• [Instructions to follow]:
Within the records below, reproduce without change the lines from the line that has "(R31, R34). -/" through the line that has "obtain ⟨u, hu, hw⟩", and only those.

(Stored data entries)
/-- A turn in AWAITING_HEADER at or past the deadline completes the header or times out (R150, R156). -/
theorem headerStep_expired {tm : Timing} {a : Answer} {s t : State} (hd : s.deadline ≤ s.now)
    (h : headerStep tm a s = .next t) : t.fsm ≠ .awaitingHeader := by
  obtain ⟨_, ⟨_, rfl⟩ | ⟨_, _, ht⟩⟩ := headerStep_cases h
  · nofun
  · obtain rfl : t = afterHeaderRead tm (headerRead s) := ht
    rcases afterHeaderRead_cases tm (headerRead s) with ⟨_, e⟩ | ⟨_, _, e⟩ | ⟨_, hlt, _⟩
    · rcases headerComplete_cases tm (headerRead s) with ⟨_, e'⟩ | ⟨_, e'⟩ | ⟨_, _, e'⟩ <;> rw [e, e'] <;> nofun
    · rw [e]
      nofun
    · rw [headerRead_now, headerRead_deadline] at hlt
      exact absurd hlt (Nat.not_lt.mpr hd)

/-- A turn in AWAITING_BODY at or past the deadline completes the body or times out (R157, R159). -/
theorem bodyStep_expired {a : Answer} {s t : State} (hd : s.deadline ≤ s.now) (h : bodyStep a s = .next t) :
    t.fsm ≠ .awaitingBody := by
  obtain ⟨_, ⟨_, rfl⟩ | ⟨_, _, _, rfl, _, ht⟩⟩ := bodyStep_cases h
  · nofun
  · rcases afterBodyRead_cases ht with ⟨_, hfinal⟩ | ⟨_, _, rfl⟩ | ⟨_, hlt, _⟩
    · rcases finalDecode_cases hfinal with ⟨_, rfl⟩ | ⟨_, rfl⟩ <;> nofun
    · nofun
    · exact absurd hlt (Nat.not_lt.mpr hd)

/-- A turn that meets an expired deadline ends the phase (R264). -/
theorem engineStep_expired {tm : Timing} {a : Answer} {s t : State} (hf : HasDeadline s.fsm)
    (hb : s.status.busy = true) (hd : s.deadline ≤ s.now) (h : engineStep tm a s = .next t) : t.fsm ≠ s.fsm := by
  rcases hf with hf | hf <;> rw [hf]
  · exact headerStep_expired hd (engineStep_of_header hb hf ▸ h)
  · exact bodyStep_expired hd (engineStep_of_body hb hf ▸ h)

/-- A phase with a deadline at most `limit` ahead is over after `limit` ticks and a turn. -/
theorem phase_over_of_ticks {tm : Timing} {f : FsmState} {limit : Nat} {es : List Event} {a : Answer} {s t : State}
    (hf : HasDeadline f) (hi : InFlightOrIdle s) (hrank : phaseRank f ≤ phaseRank s.fsm)
    (hlimit : s.fsm = f → s.deadline ≤ s.now + limit) (hin : ∀ e ∈ es, isInner e = true)
    (hticks : limit ≤ es.count .tick) (h : performAll tm (es ++ [.engine a]) s = .next t) :
    phaseRank f < phaseRank t.fsm := by
  obtain ⟨u, hu, h⟩ := performAll_append.mp h
  obtain ⟨v, hv, h⟩ := performAll_cons.mp h
  cases h
  have hrun := innerRun_of_performAll hin hu
  have hle := hrank.trans hrun.advances.rank
  have hturn : engineStep tm a u = .next t := hv
  by_cases huf : u.fsm = f
  · have hsf : s.fsm = f := phaseRank_injective (le_antisymm (huf ▸ hrun.advances.rank) hrank)
    have hphase : f ≠ .idle := by rcases hf with rfl | rfl <;> nofun
    have hdeadline : u.deadline = s.deadline := hrun.advances.deadline (huf.trans hsf.symm) (huf ▸ hphase)
    have hexpired : u.deadline ≤ u.now := by
      have := hlimit hsf
      rw [hdeadline, hrun.now]
      omega
    have hne := engineStep_expired (huf ▸ hf) (hrun.inFlightOrIdle hi (huf ▸ hphase)) hexpired hturn
    have hmono := (engineStep_advances hturn).rank
    exact huf ▸ lt_of_le_of_ne hmono fun e => hne (phaseRank_injective e).symm
  · exact (lt_of_le_of_ne hle fun e => huf (phaseRank_injective e).symm).trans_le (engineStep_advances hturn).rank

/-- Every agent step keeps the invariant, so every run does. -/
theorem performAll_keeps_inv {tm : Timing} {es : List Event} {s t : State} (hi : TransceiverInv tm s)
    (h : performAll tm es s = .next t) : TransceiverInv tm t := by
  induction es generalizing s with
  | nil =>
    cases h
    exact hi
  | cons e es ih =>
    obtain ⟨u, hu, ht⟩ := performAll_cons.mp h
    exact ih (perform_keeps_inv hi hu) ht

/-- The invariant has R24. -/
theorem inFlightOrIdle_of_inv {tm : Timing} {s : State} (hi : TransceiverInv tm s) : InFlightOrIdle s := by
  obtain ⟨⟨hbusy, _⟩, _⟩ := hi
  exact hbusy.mpr

/-- The header deadline is at most T_HEADER_MS ahead (R149). -/
theorem headerDeadline_le_of_inv {tm : Timing} {s : State} (hi : TransceiverInv tm s) (hf : s.fsm = .awaitingHeader) :
    s.deadline ≤ s.now + tm.header := by
  obtain ⟨_, _, _, _, _, hheader, _⟩ := hi
  obtain ⟨_, _, _, hd⟩ := hheader hf
  exact hd

/-- The body deadline is at most T_BODY_MS ahead (R155). -/
theorem bodyDeadline_le_of_inv {tm : Timing} {s : State} (hi : TransceiverInv tm s) (hf : s.fsm = .awaitingBody) :
    s.deadline ≤ s.now + tm.body := by
  obtain ⟨_, _, _, _, _, _, hbody⟩ := hi
  exact ((bodyInv_iff tm s).mp hbody hf).deadline

/-- In SENDING at most 18 turns are left, and in DISCARDING_ECHO at most 17, since TXLEN is at most 16 (R31, R34). -/
theorem turnsLeft_le_of_inv {tm : Timing} {s : State} (hi : TransceiverInv tm s) : turnsLeft s ≤ 18 := by
  obtain ⟨_, ⟨htx, _⟩, _, _, hecho, _⟩ := hi
  have hlen : s.txlen.toNat ≤ 16 := htx.elim (fun h => by rw [h]; decide) And.right
  unfold turnsLeft
  split
  next => exact le_rfl
  next hf =>
    obtain ⟨_, _, hle, _⟩ := hecho hf
    omega
  next => exact Nat.zero_le _

/-- Settles O46: 18 turns end SENDING and DISCARDING_ECHO, and each deadline, once passed, ends its phase. -/
theorem transactCompletesWhenEngineAndClockRun : Obligations.TransactCompletesWhenEngineAndClockRun := by
  intro tm s t es₁ es₂ es₃ a b hi hin hturns hheader hbody h
  simp only [List.forall_mem_append] at hin
  obtain ⟨⟨hin₁, hin₂⟩, hin₃⟩ := hin
  rw [List.append_assoc _ es₃, performAll_append, List.append_assoc es₁] at h
  obtain ⟨w, hw, ht⟩ := h
  obtain ⟨u, hu, hw⟩ := performAll_append.mp hw
  have hiu := performAll_keeps_inv hi hu
  have hiw := performAll_keeps_inv hiu hw
  have hit := performAll_keeps_inv hiw ht
  have hreceiving : phaseRank .awaitingHeader ≤ phaseRank u.fsm := by
    have hleft := performAll_turnsLeft (inFlightOrIdle_of_inv hi) hin₁ hu
    have hmax := turnsLeft_le_of_inv hi
    exact (turnsLeft_eq_zero_iff u).mp (by omega)
  have hpastHeader : phaseRank .awaitingHeader < phaseRank w.fsm :=
    phase_over_of_ticks (.inl rfl) (inFlightOrIdle_of_inv hiu) hreceiving (headerDeadline_le_of_inv hiu) hin₂ hheader hw
  have hpastBody : phaseRank .awaitingBody < phaseRank t.fsm :=
    phase_over_of_ticks (.inr rfl) (inFlightOrIdle_of_inv hiw) hpastHeader (bodyDeadline_le_of_inv hiw) hin₃ hbody ht
  have hidle : t.fsm = .idle := phaseRank_injective (le_antisymm (phaseRank_le_idle _) hpastBody)
  obtain ⟨⟨hbusy, _⟩, _⟩ := hit
  exact Bool.eq_false_iff.mpr fun hb => hbusy.mp hb hidle

end Sys2Proof.Machine

/-! PROOFS. The header phase as a scan of the bytes received for the first header (spec/41_transaction.md R150 to R153,
section 7). -/

namespace Sys2Proof.Machine

/-! ### The bytes held -/

/-- The bytes held in RXBUF, RXBUF[0 .. RXCNT-1] (R32, R33). -/
def heldBytes (s : State) : List Byte := s.rxbuf.toList.take s.rxcnt.toNat

theorem received_eq (s : State) : received s = heldBytes s ++ s.rxq := rfl

theorem length_heldBytes {s : State} (h : s.rxcnt.toNat ≤ 16) : (heldBytes s).length = s.rxcnt.toNat := by
  rw [heldBytes, List.length_take, Vector.length_toList, Nat.min_eq_left h]

theorem getElem_heldBytes {s : State} {i : Nat} (hi : i < (heldBytes s).length) :
    (heldBytes s)[i] = byteAt s.rxbuf i := by
  have h16 : i < 16 := lt_of_lt_of_le hi (by simp [heldBytes])
  simp [heldBytes, byteAt_eq _ _ h16]

/-- An append puts its bytes after those held (R151). -/
theorem heldBytes_appendRx {bytes : List Byte} {s : State} (h : s.rxcnt.toNat + bytes.length ≤ 16) :
    heldBytes (appendRx bytes s) = heldBytes s ++ bytes := by
  have hcnt := appendRx_count h
  have hlen : (heldBytes s).length = s.rxcnt.toNat := length_heldBytes (by omega)
  have hlen' : (heldBytes (appendRx bytes s)).length = s.rxcnt.toNat + bytes.length := by
    rw [length_heldBytes (by omega), hcnt]
  refine List.ext_getElem (by rw [hlen', List.length_append, hlen]) fun i hi _ => ?_
  rw [getElem_heldBytes, List.getElem_append]
  split
  next hlt => rw [appendRx_byteAt_lt (by omega) (by omega), getElem_heldBytes]
  next hge =>
    rw [appendRx_byteAt _ _ _ (by omega), if_pos (by omega), List.getD_eq_getElem _ _ (by omega)]
    simp only [hlen]

/-- A shift of `resync()` drops the first byte held (R152). -/
theorem heldBytes_shiftRx {s : State} (h : s.rxcnt.toNat ≤ 16) : heldBytes (shiftRx s) = (heldBytes s).drop 1 := by
  have hlen := length_heldBytes h
  have hlen' : (heldBytes (shiftRx s)).length = s.rxcnt.toNat - 1 := by
    rw [length_heldBytes (by rw [shiftRx_count]; omega), shiftRx_count]
  refine List.ext_getElem (by rw [hlen', List.length_drop, hlen]) fun i hi _ => ?_
  rw [getElem_heldBytes, List.getElem_drop, getElem_heldBytes, shiftRx_byteAt _ _ (by omega), if_pos (by omega),
    Nat.add_comm]

/-! ### The scan -/

/-- Of the bytes `q` received since the phase began, the first `p` are dropped and the rest are held or pending. No
header stands at a dropped byte, and the byte after it is received, so none will. -/
structure ScannedTo (q : List Byte) (p : Nat) (s : State) : Prop where
  rest : q.drop p = received s
  passed : ∀ j, j < p → j + 1 < q.length ∧ ¬ HeaderAt q j

theorem ScannedTo.le_length {q : List Byte} {p : Nat} {s : State} (h : ScannedTo q p s) : p ≤ q.length := by
  rcases Nat.eq_zero_or_pos p with rfl | hp
  · exact Nat.zero_le _
  · have := (h.passed (p - 1) (by omega)).1
    omega

/-- The bytes from the scan's place on. -/
theorem ScannedTo.getElem? {q : List Byte} {p : Nat} {s : State} (h : ScannedTo q p s) (k : Nat) :
    q[p + k]? = (received s)[k]? := by
  rw [← h.rest, List.getElem?_drop]

/-- The bytes held stand at the scan's place. -/
theorem ScannedTo.getElem?_held {q : List Byte} {p k : Nat} {s : State} (h : ScannedTo q p s) (h16 : s.rxcnt.toNat ≤ 16)
    (hk : k < s.rxcnt.toNat) : q[p + k]? = some (byteAt s.rxbuf k) := by
  have hlen := length_heldBytes h16
  rw [h.getElem?, received_eq, List.getElem?_append_left (by omega), List.getElem?_eq_getElem (by omega),
    getElem_heldBytes]

/-- Where two bytes are held, a header stands at the scan's place exactly if it stands in front of RXBUF (R111). -/
theorem ScannedTo.headerAt_iff {q : List Byte} {p : Nat} {s : State} (h : ScannedTo q p s) (h16 : s.rxcnt.toNat ≤ 16)
    (h2 : 2 ≤ s.rxcnt.toNat) : HeaderAt q p ↔ hdrOk (byteAt s.rxbuf 0) (byteAt s.rxbuf 1) = true := by
  have h0 := h.getElem?_held h16 (k := 0) (by omega)
  have h1 := h.getElem?_held h16 (k := 1) (by omega)
  rw [Nat.add_zero] at h0
  rw [HeaderAt, h0, h1, Option.some_inj, Option.some_inj, hdrOk, Bool.and_eq_true, beq_iff_eq, beq_iff_eq]

/-- A byte that arrives is scanned later (R61). -/
theorem ScannedTo.arrive {q : List Byte} {p : Nat} {s : State} (h : ScannedTo q p s) (b : Byte) :
    ScannedTo (q ++ [b]) p (arrive b s) where
  rest := by
    rw [List.drop_append_of_le_length h.le_length, h.rest]
    exact List.append_assoc _ _ _
  passed j hj := by
    obtain ⟨hlt, hno⟩ := h.passed j hj
    rw [HeaderAt, List.getElem?_append_left (by omega), List.getElem?_append_left hlt, List.length_append]
    exact ⟨by omega, hno⟩

/-- A read moves pending bytes to those held (R64, R151). -/
theorem ScannedTo.read {q : List Byte} {p n : Nat} {s : State} (h : ScannedTo q p s) (h16 : s.rxcnt.toNat + n ≤ 16) :
    ScannedTo q p (appendRx (s.rxq.take n) (consume n s)) where
  rest := by
    have hfits : s.rxcnt.toNat + (s.rxq.take n).length ≤ 16 := by
      rw [List.length_take]
      omega
    rw [h.rest, received_eq, received_eq, heldBytes_appendRx (s := consume n s) hfits, List.append_assoc]
    exact congrArg (heldBytes s ++ ·) (List.take_append_drop n s.rxq).symm
  passed := h.passed

/-- One resync drops at most one byte, and none at which a header stands (R152). -/
theorem ScannedTo.resync {q : List Byte} {p : Nat} {s : State} (h : ScannedTo q p s) (h16 : s.rxcnt.toNat ≤ 16) :
    ∃ p', ScannedTo q p' (resync s) := by
  rcases resync_cases s with ⟨hn, e⟩ | ⟨_, e⟩ <;> rw [e]
  · have hlen := length_heldBytes h16
    obtain ⟨h2, hhdr⟩ : 2 ≤ s.rxcnt.toNat ∧ ¬ hdrOk (byteAt s.rxbuf 0) (byteAt s.rxbuf 1) = true := by
      simpa [needsShift] using hn
    have hlong : 2 ≤ (q.drop p).length := by
      rw [h.rest, received_eq, List.length_append]
      omega
    rw [List.length_drop] at hlong
    refine ⟨p + 1, ?_, fun j hj => ?_⟩
    · rw [← List.drop_drop, h.rest, received_eq, received_eq, heldBytes_shiftRx h16,
        List.drop_append_of_le_length (by omega)]
      rfl
    · rcases Nat.lt_succ_iff_lt_or_eq.mp hj with hlt | rfl
      · exact h.passed j hlt
      · exact ⟨by omega, fun hat => hhdr ((h.headerAt_iff h16 h2).mp hat)⟩
  · exact ⟨p, h⟩

/-- A header read goes on with the scan (R150). -/
theorem ScannedTo.headerRead {q : List Byte} {p : Nat} {s : State} (h : ScannedTo q p s) (hc : s.rxcnt.toNat ≤ 3) :
    ∃ p', ScannedTo q p' (headerRead s) := by
  refine (h.read (n := 4 - s.rxcnt.toNat) (by omega)).resync ?_
  rw [appendRx_rxcnt, consume_rxcnt, BitVec.toNat_ofNat, List.length_take]
  omega

/-! ### The phase -/

/-- In AWAITING_HEADER, with the bytes `q` received since the phase began scanned up to some place (R150). -/
structure ScansHeader (q : List Byte) (s : State) : Prop where
  busy : s.status.busy = true
  count : s.rxcnt.toNat ≤ 3
  scanned : ∃ p, ScannedTo q p s

/-- An engine turn that stays in AWAITING_HEADER is a header read (R150, R156). -/
theorem engineStep_stays_header {tm : Timing} {a : Answer} {s t : State} (hb : s.status.busy = true)
    (hf : s.fsm = .awaitingHeader) (h : engineStep tm a s = .next t) (ht : t.fsm = .awaitingHeader) :
    t = headerRead s ∧ t.rxcnt.toNat ≠ 4 := by
  rcases engineStep_completes_or_goes_on h with ⟨hb', _⟩ | ⟨_, hc | hg⟩
  · cases hb.symm.trans hb'
  · cases hc.fsm.symm.trans ht
  · cases hg with
    | header _ hne => exact ⟨rfl, hne⟩
    | startEcho hf' | echo hf' | endEcho hf' | body hf' => cases hf.symm.trans hf'
    | startBody => cases ht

• [Solution to this problem]:
/-- In SENDING at most 18 turns are left, and in DISCARDING_ECHO at most 17, since TXLEN is at most 16 (R31, R34). -/
theorem turnsLeft_le_of_inv {tm : Timing} {s : State} (hi : TransceiverInv tm s) : turnsLeft s ≤ 18 := by
  obtain ⟨_, ⟨htx, _⟩, _, _, hecho, _⟩ := hi
  have hlen : s.txlen.toNat ≤ 16 := htx.elim (fun h => by rw [h]; decide) And.right
  unfold turnsLeft
  split
  next => exact le_rfl
  next hf =>
    obtain ⟨_, _, hle, _⟩ := hecho hf
    omega
  next => exact Nat.zero_le _

/-- Settles O46: 18 turns end SENDING and DISCARDING_ECHO, and each deadline, once passed, ends its phase. -/
theorem transactCompletesWhenEngineAndClockRun : Obligations.TransactCompletesWhenEngineAndClockRun := by
  intro tm s t es₁ es₂ es₃ a b hi hin hturns hheader hbody h
  simp only [List.forall_mem_append] at hin
  obtain ⟨⟨hin₁, hin₂⟩, hin₃⟩ := hin
  rw [List.append_assoc _ es₃, performAll_append, List.append_assoc es₁] at h
  obtain ⟨w, hw, ht⟩ := h
  obtain ⟨u, hu, hw⟩ := performAll_append.mp hw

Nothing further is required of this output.